1501-1535 Melrose Ave., Seattle, Wash., melrosemarketseattle.com
Reading Terminal Market
After a $3.6 million renovation to this historic indoor market in a former train station last year, its longtime merchants, including Pennsylvania Dutch farmers, have returned. The 80 vendors include 34 restaurants. Post-renovation newcomers include Wursthaus Schmitz, a German grocery and sausage stand that serves sandwiches ($9-11); the Head Nut, which offers spices, teas, nuts and candy; and the Tubby Olive, a gourmet olive oil ($16-31 a bottle) and vinegar shop.

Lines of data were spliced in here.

-- ==== Sys2Proof/Laws/State.lean ====
section
/-! SUPPORT. The state: what each basic update leaves unchanged, field by field, and what it changes. -/

namespace Sys2Proof.Machine

/-! putFld. -/
@[simp] theorem Dev.putFld_ns (d : Dev) (g : Fld) (v j w : Nat) : (d.putFld g v j w).ns = d.ns := rfl
@[simp] theorem Dev.putFld_fresh (d : Dev) (g : Fld) (v j w : Nat) : (d.putFld g v j w).fresh = d.fresh := rfl
@[simp] theorem Dev.putFld_out (d : Dev) (g : Fld) (v j w : Nat) : (d.putFld g v j w).out = d.out := rfl
@[simp] theorem Dev.putFld_arbs (d : Dev) (g : Fld) (v j w : Nat) : (d.putFld g v j w).arbs = d.arbs := rfl
@[simp] theorem Dev.putFld_mem (d : Dev) (g : Fld) (v j w : Nat) : (d.putFld g v j w).mem = d.mem := rfl
@[simp] theorem Dev.putFld_chk (d : Dev) (g : Fld) (v j w : Nat) : (d.putFld g v j w).chk = d.chk := rfl
@[simp] theorem Dev.putFld_slices (d : Dev) (g : Fld) (v j w : Nat) : (d.putFld g v j w).slices = d.slices := rfl
@[simp] theorem Dev.putFld_regions (d : Dev) (g : Fld) (v j w : Nat) : (d.putFld g v j w).regions = d.regions := rfl
@[simp] theorem Dev.putFld_gddr (d : Dev) (g : Fld) (v j w : Nat) : (d.putFld g v j w).gddr = d.gddr := rfl
@[simp] theorem Dev.putFld_cores (d : Dev) (g : Fld) (v j w : Nat) : (d.putFld g v j w).cores = d.cores := rfl
@[simp] theorem Dev.putFld_cycBase (d : Dev) (g : Fld) (v j w : Nat) : (d.putFld g v j w).cycBase = d.cycBase := rfl
@[simp] theorem Dev.putFld_rst (d : Dev) (g : Fld) (v j w : Nat) : (d.putFld g v j w).rst = d.rst := rfl
@[simp] theorem Dev.putFld_clks (d : Dev) (g : Fld) (v j w : Nat) : (d.putFld g v j w).clks = d.clks := rfl
@[simp] theorem Dev.putFld_rings (d : Dev) (g : Fld) (v j w : Nat) : (d.putFld g v j w).rings = d.rings := rfl
@[simp] theorem Dev.putFld_descs (d : Dev) (g : Fld) (v j w : Nat) : (d.putFld g v j w).descs = d.descs := rfl
@[simp] theorem Dev.putFld_descSeq (d : Dev) (g : Fld) (v j w : Nat) : (d.putFld g v j w).descSeq = d.descSeq := rfl
@[simp] theorem Dev.putFld_watch (d : Dev) (g : Fld) (v j w : Nat) : (d.putFld g v j w).watch = d.watch := rfl
@[simp] theorem Dev.putFld_btnVal (d : Dev) (g : Fld) (v j w : Nat) : (d.putFld g v j w).btnVal = d.btnVal := rfl
@[simp] theorem Dev.putFld_ctxs (d : Dev) (g : Fld) (v j w : Nat) : (d.putFld g v j w).ctxs = d.ctxs := rfl
@[simp] theorem Dev.putFld_lab (d : Dev) (g : Fld) (v j w : Nat) : (d.putFld g v j w).lab = d.lab := rfl
@[simp] theorem Dev.putFld_labStamp (d : Dev) (g : Fld) (v j w : Nat) : (d.putFld g v j w).labStamp = d.labStamp := rfl
@[simp] theorem Dev.putFld_attn (d : Dev) (g : Fld) (v j w : Nat) : (d.putFld g v j w).attn = d.attn := rfl
@[simp] theorem Dev.putFld_btnBad (d : Dev) (g : Fld) (v j w : Nat) : (d.putFld g v j w).btnBad = d.btnBad := rfl
@[simp] theorem Dev.putFld_btnQ (d : Dev) (g : Fld) (v j w : Nat) : (d.putFld g v j w).btnQ = d.btnQ := rfl
@[simp] theorem Dev.putFld_btnW (d : Dev) (g : Fld) (v j w : Nat) : (d.putFld g v j w).btnW = d.btnW := rfl
@[simp] theorem Dev.putFld_uio (d : Dev) (g : Fld) (v j w : Nat) : (d.putFld g v j w).uio = d.uio := rfl
@[simp] theorem Dev.putFld_uioTag (d : Dev) (g : Fld) (v j w : Nat) : (d.putFld g v j w).uioTag = d.uioTag := rfl
@[simp] theorem Dev.putFld_waits (d : Dev) (g : Fld) (v j w : Nat) : (d.putFld g v j w).waits = d.waits := rfl
@[simp] theorem Dev.putFld_port (d : Dev) (g : Fld) (v j w : Nat) : (d.putFld g v j w).port = d.port := rfl
@[simp] theorem Dev.putFld_hdm (d : Dev) (g : Fld) (v j w : Nat) : (d.putFld g v j w).hdm = d.hdm := rfl
@[simp] theorem Dev.putFld_sf (d : Dev) (g : Fld) (v j w : Nat) : (d.putFld g v j w).sf = d.sf := rfl
@[simp] theorem Dev.putFld_biOut (d : Dev) (g : Fld) (v j w : Nat) : (d.putFld g v j w).biOut = d.biOut := rfl
@[simp] theorem Dev.putFld_recalls (d : Dev) (g : Fld) (v j w : Nat) : (d.putFld g v j w).recalls = d.recalls := rfl
@[simp] theorem Dev.putFld_perstAt (d : Dev) (g : Fld) (v j w : Nat) : (d.putFld g v j w).perstAt = d.perstAt := rfl
@[simp] theorem Dev.putFld_power (d : Dev) (g : Fld) (v j w : Nat) : (d.putFld g v j w).power = d.power := rfl
@[simp] theorem Dev.putFld_auxAt (d : Dev) (g : Fld) (v j w : Nat) : (d.putFld g v j w).auxAt = d.auxAt := rfl
@[simp] theorem Dev.putFld_pwr (d : Dev) (g : Fld) (v j w : Nat) : (d.putFld g v j w).pwr = d.pwr := rfl
@[simp] theorem Dev.putFld_domAt (d : Dev) (g : Fld) (v j w : Nat) : (d.putFld g v j w).domAt = d.domAt := rfl
@[simp] theorem Dev.putFld_domAsked (d : Dev) (g : Fld) (v j w : Nat) : (d.putFld g v j w).domAsked = d.domAsked := rfl
@[simp] theorem Dev.putFld_points (d : Dev) (g : Fld) (v j w : Nat) : (d.putFld g v j w).points = d.points := rfl
@[simp] theorem Dev.putFld_rails (d : Dev) (g : Fld) (v j w : Nat) : (d.putFld g v j w).rails = d.rails := rfl
@[simp] theorem Dev.putFld_therm (d : Dev) (g : Fld) (v j w : Nat) : (d.putFld g v j w).therm = d.therm := rfl
@[simp] theorem Dev.putFld_pace (d : Dev) (g : Fld) (v j w : Nat) : (d.putFld g v j w).pace = d.pace := rfl
@[simp] theorem Dev.putFld_modEn (d : Dev) (g : Fld) (v j w : Nat) : (d.putFld g v j w).modEn = d.modEn := rfl
@[simp] theorem Dev.putFld_modEnAt (d : Dev) (g : Fld) (v j w : Nat) : (d.putFld g v j w).modEnAt = d.modEnAt := rfl
@[simp] theorem Dev.putFld_modFail (d : Dev) (g : Fld) (v j w : Nat) : (d.putFld g v j w).modFail = d.modFail := rfl
@[simp] theorem Dev.putFld_svc (d : Dev) (g : Fld) (v j w : Nat) : (d.putFld g v j w).svc = d.svc := rfl
@[simp] theorem Dev.putFld_stamp (d : Dev) (g : Fld) (v j w : Nat) : (d.putFld g v j w).stamp = d.stamp := rfl
@[simp] theorem Dev.putFld_relays (d : Dev) (g : Fld) (v j w : Nat) : (d.putFld g v j w).relays = d.relays := rfl
@[simp] theorem Dev.putFld_chunks (d : Dev) (g : Fld) (v j w : Nat) : (d.putFld g v j w).chunks = d.chunks := rfl
@[simp] theorem Dev.putFld_relayLast (d : Dev) (g : Fld) (v j w : Nat) : (d.putFld g v j w).relayLast = d.relayLast := rfl
@[simp] theorem Dev.putFld_chkSeen (d : Dev) (g : Fld) (v j w : Nat) : (d.putFld g v j w).chkSeen = d.chkSeen := rfl
@[simp] theorem Dev.putFld_chkWhen (d : Dev) (g : Fld) (v j w : Nat) : (d.putFld g v j w).chkWhen = d.chkWhen := rfl
@[simp] theorem Dev.putFld_chkWas (d : Dev) (g : Fld) (v j w : Nat) : (d.putFld g v j w).chkWas = d.chkWas := rfl
@[simp] theorem Dev.putFld_evLogs (d : Dev) (g : Fld) (v j w : Nat) : (d.putFld g v j w).evLogs = d.evLogs := rfl
@[simp] theorem Dev.putFld_evOver (d : Dev) (g : Fld) (v j w : Nat) : (d.putFld g v j w).evOver = d.evOver := rfl
@[simp] theorem Dev.putFld_evHandle (d : Dev) (g : Fld) (v j w : Nat) : (d.putFld g v j w).evHandle = d.evHandle := rfl
@[simp] theorem Dev.putFld_evPolicy (d : Dev) (g : Fld) (v j w : Nat) : (d.putFld g v j w).evPolicy = d.evPolicy := rfl
@[simp] theorem Dev.putFld_evPending (d : Dev) (g : Fld) (v j w : Nat) : (d.putFld g v j w).evPending = d.evPending := rfl
@[simp] theorem Dev.putFld_lifeSeq (d : Dev) (g : Fld) (v j w : Nat) : (d.putFld g v j w).lifeSeq = d.lifeSeq := rfl
@[simp] theorem Dev.putFld_lifePend (d : Dev) (g : Fld) (v j w : Nat) : (d.putFld g v j w).lifePend = d.lifePend := rfl
@[simp] theorem Dev.putFld_repair (d : Dev) (g : Fld) (v j w : Nat) : (d.putFld g v j w).repair = d.repair := rfl
@[simp] theorem Dev.putFld_caGrp (d : Dev) (g : Fld) (v j w : Nat) : (d.putFld g v j w).caGrp = d.caGrp := rfl
@[simp] theorem Dev.putFld_laneOff (d : Dev) (g : Fld) (v j w : Nat) : (d.putFld g v j w).laneOff = d.laneOff := rfl
@[simp] theorem Dev.putFld_laneErr (d : Dev) (g : Fld) (v j w : Nat) : (d.putFld g v j w).laneErr = d.laneErr := rfl
@[simp] theorem Dev.putFld_d2d (d : Dev) (g : Fld) (v j w : Nat) : (d.putFld g v j w).d2d = d.d2d := rfl
@[simp] theorem Dev.putFld_noc (d : Dev) (g : Fld) (v j w : Nat) : (d.putFld g v j w).noc = d.noc := rfl
@[simp] theorem Dev.putFld_laps (d : Dev) (g : Fld) (v j w : Nat) : (d.putFld g v j w).laps = d.laps := rfl
@[simp] theorem Dev.putFld_lapInlet (d : Dev) (g : Fld) (v j w : Nat) : (d.putFld g v j w).lapInlet = d.lapInlet := rfl
@[simp] theorem Dev.putFld_pmcAt (d : Dev) (g : Fld) (v j w : Nat) : (d.putFld g v j w).pmcAt = d.pmcAt := rfl
@[simp] theorem Dev.putFld_lifeAt (d : Dev) (g : Fld) (v j w : Nat) : (d.putFld g v j w).lifeAt = d.lifeAt := rfl
@[simp] theorem Dev.putFld_imgPend (d : Dev) (g : Fld) (v j w : Nat) : (d.putFld g v j w).imgPend = d.imgPend := rfl
@[simp] theorem Dev.putFld_worn (d : Dev) (g : Fld) (v j w : Nat) : (d.putFld g v j w).worn = d.worn := rfl
@[simp] theorem Dev.putFld_pldm (d : Dev) (g : Fld) (v j w : Nat) : (d.putFld g v j w).pldm = d.pldm := rfl
@[simp] theorem Dev.putFld_pmb (d : Dev) (g : Fld) (v j w : Nat) : (d.putFld g v j w).pmb = d.pmb := rfl
@[simp] theorem Dev.putFld_pmbStatus (d : Dev) (g : Fld) (v j w : Nat) : (d.putFld g v j w).pmbStatus = d.pmbStatus := rfl
@[simp] theorem Dev.putFld_calls (d : Dev) (g : Fld) (v j w : Nat) : (d.putFld g v j w).calls = d.calls := rfl
@[simp] theorem Dev.putFld_dead (d : Dev) (g : Fld) (v j w : Nat) : (d.putFld g v j w).dead = d.dead := rfl
@[simp] theorem Dev.putFld_eid (d : Dev) (g : Fld) (v j w : Nat) : (d.putFld g v j w).eid = d.eid := rfl
@[simp] theorem Dev.putFld_step (d : Dev) (g : Fld) (v j w : Nat) : (d.putFld g v j w).step = d.step := rfl
@[simp] theorem Dev.putFld_perstLow (d : Dev) (g : Fld) (v j w : Nat) : (d.putFld g v j w).perstLow = d.perstLow := rfl
@[simp] theorem Dev.putFld_tripRec (d : Dev) (g : Fld) (v j w : Nat) : (d.putFld g v j w).tripRec = d.tripRec := rfl
@[simp] theorem Dev.putFld_strapped (d : Dev) (g : Fld) (v j w : Nat) : (d.putFld g v j w).strapped = d.strapped := rfl
@[simp] theorem Dev.putFld_jtagIr (d : Dev) (g : Fld) (v j w : Nat) : (d.putFld g v j w).jtagIr = d.jtagIr := rfl
@[simp] theorem Dev.putFld_jtagBypass (d : Dev) (g : Fld) (v j w : Nat) : (d.putFld g v j w).jtagBypass = d.jtagBypass := rfl
@[simp] theorem Dev.putFld_boundary (d : Dev) (g : Fld) (v j w : Nat) : (d.putFld g v j w).boundary = d.boundary := rfl
@[simp] theorem Dev.putFld_mgmt (d : Dev) (g : Fld) (v j w : Nat) : (d.putFld g v j w).mgmt = d.mgmt := rfl
@[simp] theorem Dev.putFld_meas (d : Dev) (g : Fld) (v j w : Nat) : (d.putFld g v j w).meas = d.meas := rfl
@[simp] theorem Dev.putFld_spdm (d : Dev) (g : Fld) (v j w : Nat) : (d.putFld g v j w).spdm = d.spdm := rfl
@[simp] theorem Dev.putFld_sessions (d : Dev) (g : Fld) (v j w : Nat) : (d.putFld g v j w).sessions = d.sessions := rfl
@[simp] theorem Dev.putFld_ide (d : Dev) (g : Fld) (v j w : Nat) : (d.putFld g v j w).ide = d.ide := rfl
@[simp] theorem Dev.putFld_draws (d : Dev) (g : Fld) (v j w : Nat) : (d.putFld g v j w).draws = d.draws := rfl
@[simp] theorem Dev.putFld_regHeld (d : Dev) (g : Fld) (v j w : Nat) : (d.putFld g v j w).regHeld = d.regHeld := rfl
@[simp] theorem Dev.putFld_fatal (d : Dev) (g : Fld) (v j w : Nat) : (d.putFld g v j w).fatal = d.fatal := rfl
@[simp] theorem Dev.putFld_cyc (d : Dev) (g : Fld) (v j w : Nat) : (d.putFld g v j w).cyc = d.cyc := rfl
@[simp] theorem Dev.putFld_inq (d : Dev) (g : Fld) (v j w : Nat) : (d.putFld g v j w).inq = d.inq := rfl
@[simp] theorem Dev.putFld_cfg (d : Dev) (g : Fld) (v j w : Nat) : (d.putFld g v j w).cfg = d.cfg := rfl
@[simp] theorem Dev.putFld_alerted (d : Dev) (g : Fld) (v j w : Nat) : (d.putFld g v j w).alerted = d.alerted := rfl
@[simp] theorem Dev.putFld_fuse (d : Dev) (g : Fld) (v j w : Nat) : (d.putFld g v j w).fuse = d.fuse := rfl
@[simp] theorem Dev.putFld_slice (d : Dev) (g : Fld) (v j w : Nat) (n : Nat) : (d.putFld g v j w).slice n = d.slice n := rfl
@[simp] theorem Dev.putFld_region (d : Dev) (g : Fld) (v j w : Nat) (n : Nat) : (d.putFld g v j w).region n = d.region n := rfl
@[simp] theorem Dev.putFld_core (d : Dev) (g : Fld) (v j w : Nat) (n : Nat) : (d.putFld g v j w).core n = d.core n := rfl
@[simp] theorem Dev.putFld_arr (d : Dev) (g : Fld) (v j w : Nat) (n : Nat) : (d.putFld g v j w).arr n = d.arr n := rfl
@[simp] theorem Dev.putFld_dma (d : Dev) (g : Fld) (v j w : Nat) (n : Nat) : (d.putFld g v j w).dma n = d.dma n := rfl
@[simp] theorem Dev.putFld_ring (d : Dev) (g : Fld) (v j w : Nat) (n : Nat) : (d.putFld g v j w).ring n = d.ring n := rfl
@[simp] theorem Dev.putFld_arb (d : Dev) (g : Fld) (v j w : Nat) (k : Nat) : (d.putFld g v j w).arb k = d.arb k := rfl
@[simp] theorem Dev.putFld_clk (d : Dev) (g : Fld) (v j w : Nat) (k : Nat) : (d.putFld g v j w).clk k = d.clk k := rfl
@[simp] theorem Dev.putFld_clkSum (d : Dev) (g : Fld) (v j w : Nat) (k : Nat) : (d.putFld g v j w).clkSum k = d.clkSum k := rfl
@[simp] theorem Dev.putFld_byte (d : Dev) (g : Fld) (v j w : Nat) (k : Nat) : (d.putFld g v j w).byte k = d.byte k := rfl
@[simp] theorem Dev.putFld_readCw (d : Dev) (g : Fld) (v j w : Nat) (k : Nat) (l : List Nat) : (d.putFld g v j w).readCw k l = d.readCw k l := rfl
@[simp] theorem Dev.putFld_us (d : Dev) (g : Fld) (v j w : Nat)  : (d.putFld g v j w).us  = d.us  := rfl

51 N 12th Street, Philadelphia, Penn., readingterminalmarket.org
Close to 40 vendors have stalls here, but unlike some of the other markets on this list, Union Market features "pop-up artisans," established brands with storefronts elsewhere, in addition to its regulars. Number 1 Sons has brought their natural, fermented foods, including pickles, krauts and kimchi, and Teaism has set up a small Union Market outpost as well. Toki Underground, a popular ramen house in the area, begins selling "street food breakfast" in the market at 8 a.m., Tuesday through Saturday, and shutters the stand when it sells out.
1309 5th St. NE, Washington, D.C., unionmarketdc.com
In 2013, a former foundry became the home to artisanal bakery Babettes and an array of flower shops and juice bars in between. Dining options include Comida, which serves up a variety of tacos ($3-4) and watermelon jalapeño margaritas ($8) on the patio; and Acorn, whose locally sourced ingredients are prepared in an oak-fired oven and can be paired with a number of small-batch beers ($9-40).
3350 Brighton Blvd., Denver, Col. thesourcedenver.com
Krog Street Market
This soon-to-open food hall, located in a 1920s warehouse in the Inman Park neighborhood, has been getting heavily hyped on area food blogs. Among the expected offerings: the Luminary, the first restaurant by the "Top Chef" contestant and Atlanta native Eli Kirshtein. Todd Ginsberg, known for the local restaurant the General Muir, will serve burgers and banh mi at Fred's Meat & Bread. Among the numerous food stalls are Grand Champion BBQ and Gu's Dumplings, along with bakeries and cheese and flower shops.